Jerome Powell might have some explaining to do.

The Federal Reserve meets Tuesday and Wednesday in Washington and the gathering will be followed by fresh economic projections and a press conference with Chairman Powell. While the news will likely be an expected interest-rate increase, the Fed has plenty of topics to dissect -- from a falling unemployment rate to emerging-market pain.

Powell and his colleagues could shed light on these five longer-run policy themes.

1. Hot in here?
The labor market is running hot, so a job market discussion is sure to be on the Fed’s agenda. The committee’s 2018 unemployment projection is probably destined for a revision, since it places joblessness at 3.8 percent by the end of the year and the data hit that level in May. But more interesting is whether officials will cut their longer-run unemployment estimate -- now at 4.5 percent -- and how they explain any change.

The Fed says unemployment is already running below the level that can be sustained in the longer run, but wages are crawling higher rather than taking off. What’s more, job growth hasn’t slowed down as much as you might expect in an economy with a big worker shortage.

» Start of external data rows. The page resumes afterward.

/-- A stack that goes down serves nothing, whether it was held or not. -/
theorem State.changed_asBusy_down {s : State} {ix : Fin 48} {code : Byte} {m : Fin 24} (hm : m.val = ix.val) (hd : downByte code = true)
    (hr : (s.stks.get m).hold ≠ .retired) : AsBusy s (s.changed ix code) m := by
  refine ⟨by rw [s.changed_stks], fun _ => ?_⟩
  cases hh : (s.stks.get m).hold with
  | retired => exact absurd hh hr
  | none => rw [State.stackShut_open (by rw [s.changed_stks, hh]), hm, s.changed_ready, hd]
  | refresh a => simp [State.stackShut, s.changed_stks, hh]

/-- A stack that may serve once it is ready, where no stack could serve before. -/
theorem State.changed_alone {s : State} {ix : Fin 48} (code : Byte) (h : ix.val < 24) (hi : s.nextServed = none)
    (hp : s.PlainAt ⟨ix.val, h⟩) : (s.changed ix code).Alone ⟨ix.val, h⟩ := by
  refine State.alone_of_idle hi (fun m hm => s.changed_asBusy ix code m fun e => hm (Fin.ext e)) hp fun q hq => hp q ?_
  rwa [s.changed_stks] at hq

/-- Nothing is served after a change but by a stack that becomes ready and keeps something. -/
theorem State.changed_idle {s : State} {ix : Fin 48} {code : Byte} (hc : code = 0 ∨ code = 1 ∨ code = 2 ∨ code = 5)
    (hi : s.nextServed = none) (hr : ∀ h : ix.val < 24, (s.stks.get ⟨ix.val, h⟩).hold ≠ .retired)
    (hq : ∀ h : ix.val < 24, code = 2 → (s.stks.get ⟨ix.val, h⟩).queue = []) : (s.changed ix code).nextServed = none := by
  by_cases h2 : ix.val < 24 ∧ code = 2
  · obtain ⟨h, hcode⟩ := h2
    have hempty := hq h hcode
    refine (State.changed_alone code h hi fun q hm => ?_).idle (by rw [s.changed_stks, hempty])
    rw [hempty] at hm
    cases hm
  · refine State.idle_asBusy hi fun m => ?_
    by_cases hm : m.val = ix.val
    · have h : ix.val < 24 := hm ▸ m.isLt
      have he : m = ⟨ix.val, h⟩ := Fin.ext hm
      refine State.changed_asBusy_down hm ?_ (he ▸ hr h)
      rcases hc with rfl | rfl | rfl | rfl
      · rfl
      · rfl
      · exact absurd ⟨h, rfl⟩ h2
      · rfl
    · exact s.changed_asBusy ix code m hm

/-- A stack that is ready again serves all that it has kept (log 122). -/
theorem State.changed_served {s : State} {ix : Fin 48} (h : ix.val < 24) (hi : s.nextServed = none)
    (hh : (s.stks.get ⟨ix.val, h⟩).hold = .none) (hp : s.PlainAt ⟨ix.val, h⟩) :
    ((s.changed ix 2).serveStacks.stks.get ⟨ix.val, h⟩).queue = [] := by
  have ho : (s.changed ix 2).stackShut ⟨ix.val, h⟩ = false := by
    rw [State.stackShut_open (by rw [s.changed_stks, hh]), s.changed_ready]
    rfl
  rw [(State.changed_alone 2 h hi hp).serveStacks_get ho, if_pos rfl]

/-! ### Device reset -/

/-- A stack after device reset, but for its generator. -/
theorem resetStacks_seeded (now : Nat) (n : Fin 24) : { (resetStacks now).get n with gen := Stack.reset.gen } = Stack.reset := by
  rw [resetStacks_get]

/-- Settles O57, clause by clause. Whatever the stacks serve keeps the readiness and the launches that end (`Steady`); a stack that
alone has something to serve, and only plain requests, leaves its queue empty and the other stacks as they are (`State.Alone`); and
what it serves leaves at a home byte what the last write there gives (`State.leaveRefresh_bytes`). -/
theorem stackResults : Obligations.StackResults := by
  unfold Obligations.StackResults
  intro s n
  dsimp only
  refine ⟨fun h => ?_, fun a h => ⟨?_, fun he => ?_⟩, fun h hi => ?_, fun he => ?_, fun ht hs => ?_, fun ix code hc hix hs hi => ?_, ?_⟩
  · exact ⟨_, State.criticalTemp_exec h, s.modStack_stays n _, s.modStack_get_same n _⟩
  · exact ⟨_, State.deassert_exec h, s.modStack_stays n _, s.modStack_get_same n _⟩
  · exact ⟨_, State.holdEvent_exec h he, s.holdNoted_stays n, s.holdNoted_get n, congrArg BitVec.toNat (s.holdNoted_ready n), rfl⟩
  · refine ⟨_, State.refreshExit_exec h, fun he => ?_, fun hn => ?_, fun hv ho => ?_⟩
    · rw [(Steady.refl _).serveStacks.ready, State.leaveRefresh_ready he]
      rfl
    · rw [State.leaveRefresh_keeps hi hn]
      exact ⟨s.leaveRefresh_stays n, s.leaveRefresh_get n⟩
    · obtain ⟨hother, hget⟩ := State.leaveRefresh_served hi hv ho
      exact ⟨hother, hget, fun key pa hst _ hk hq => State.leaveRefresh_bytes hi hv ho hst hk hq⟩
  · exact ⟨_, State.retire_exec he, congrArg BitVec.toNat (s.retire_ready n _), fun ho hi => s.retire_plain _ ho hi,
      fun l hm hl hr => State.retire_launch hm hl hr⟩
  · exact ⟨_, _, State.reseed_exec ht hs, s.modStack_stays n _, s.modStack_get_same n _⟩
  · have hready : (s.changed ix code).serveStacks.readiness = (s.changed ix code).readiness := (Steady.refl _).serveStacks.ready
    refine ⟨_, State.change_exec hc hix hs, ?_, fun hq => ?_, fun h h2 hh ho => ?_, fun j hj => ?_⟩
    · rw [hready, s.changed_ready]
    · obtain ⟨hstrands, hmem, -, -, hsent, hout⟩ := s.changed_frame ix code
      rw [State.serveStacks_idle _ (State.changed_idle hc hi (fun h => (hs h).2) hq)]
      exact ⟨hstrands, hmem, hsent, hout⟩
    · rw [h2]
      exact State.changed_served h hi hh ho
    · rw [hready, s.changed_ready_other ix code j hj]
  · refine ⟨_, rfl, rfl, rfl, rfl, rfl, rfl, rfl, rfl, rfl, rfl, rfl, fun m => resetStacks_seeded s.tick m, fun i hi => ?_, fun hn => ?_⟩
    · exact congrArg (Option.getD · s.firmware) hi
    · exact congrArg (Option.getD · s.firmware) hn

Those developments could push the Fed to revise down that longer-run jobless rate, signaling the labor market is not as hot as expected with unemployment this low. More people working means the economy has more capacity to grow. If the effect is big enough, it could even mean interest rates can rise higher before choking off growth.

On the other hand, if the longer-run jobless estimate doesn’t come down, that would signal that the Fed sees an economy well on its way toward overheating. Translation: either more rate hikes or higher inflation could be in train.

2. Knocking on neutral?
Any details on the coming shift from easy to tight monetary policy will definitely draw attention.

Officials in March expected to cross that threshold in 2020, when their median estimate saw rates reaching 3.4 percent. That lies two quarter-point hikes above the 2.9 percent they estimate as the longer-run neutral level -- the one that will neither support nor slow growth. Powell acknowledged back in March that such a policy path would be modestly restrictive, but added that out-year estimates are “highly uncertain.”

Fed officials remain split. Governor Lael Brainard said in a May 31 speech that “it seems likely that the neutral rate could rise in the medium term above its longer-run value.” In short, the Fed could boost rates above long-run neutral without intentionally curbing growth. John Williams, the San Francisco Fed president, has made it clear that he’s OK with moving into actually tight territory. On the other side of the debate, presidents Robert Kaplan, Raphael Bostic and Patrick Harker have urged caution.